Acclaimed for her interpretations of works by Schubert, Schumann and Beethoven, pianist Mitsuko Uchida is especially revered for her Mozart performances and recordings.
A favorite guest artist at Symphony Center, Uchida will join the Chicago Symphony Orchestra, under Riccardo Muti, in Mozart’s Piano Concerto No. 20 for concerts May 9-11. She believes this work was pivotal in Mozart’s musical development.
“I do feel that something remarkable happened to his music between the B-flat Concerto, K. 456 [No. 18], which is so lovely, and the D Minor Concerto, K. 466 [No.20],” she said in a recent interview with the site Classic FM. “This one, and K. 467 in C [No. 21], the one we now call ‘Elvira Madigan’ — everything is suddenly in a different dimension. Mozart has made this astonishing leap. There’s an immensity about this music, and in the great concertos that followed. And then in the last one, K. 595 in B-flat [No. 27], his style becomes simpler again. This too is something very special.

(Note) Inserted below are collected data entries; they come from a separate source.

-- ==== Sys2Proof/Machine/Clock.lean ====
section
/-! DEFINITION. Machine/Clock.lean: the Millisecond Clock (spec/41_clock.md). -/

namespace Sys2Proof.Machine

/-- `TICK` (R150): always enabled; a tick while one is pending is lost. -/
def execTick (s : State) : Out := .next (s.request .tick)

/-- `CLK` (R151). -/
def execClk (s : State) : Out := takeInterrupt .tick State.countTick s

/-- `MS_READ` (R152): the value is `State.readMs`; reading changes nothing (R57). -/
def execMsRead (s : State) : Out := .next s

/-- `MS_CLEAR` (R153). -/
def execMsClear (s : State) : Out := .next s.clearMs

end Sys2Proof.Machine
end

Uchida often conducts Mozart’s piano concertos from the keyboard, and she feels his music suits this approach. “I think it’s to do with Mozart’s idea of how the concerto form works. From Beethoven onwards, composers saw the concerto as a kind of contest between the soloist and the orchestra. But with Mozart, they’re very much partners. The music is like an ongoing conversation between the piano and the orchestra. Either one might take a different line on this idea or that one, but the general mood is one of mutual agreement.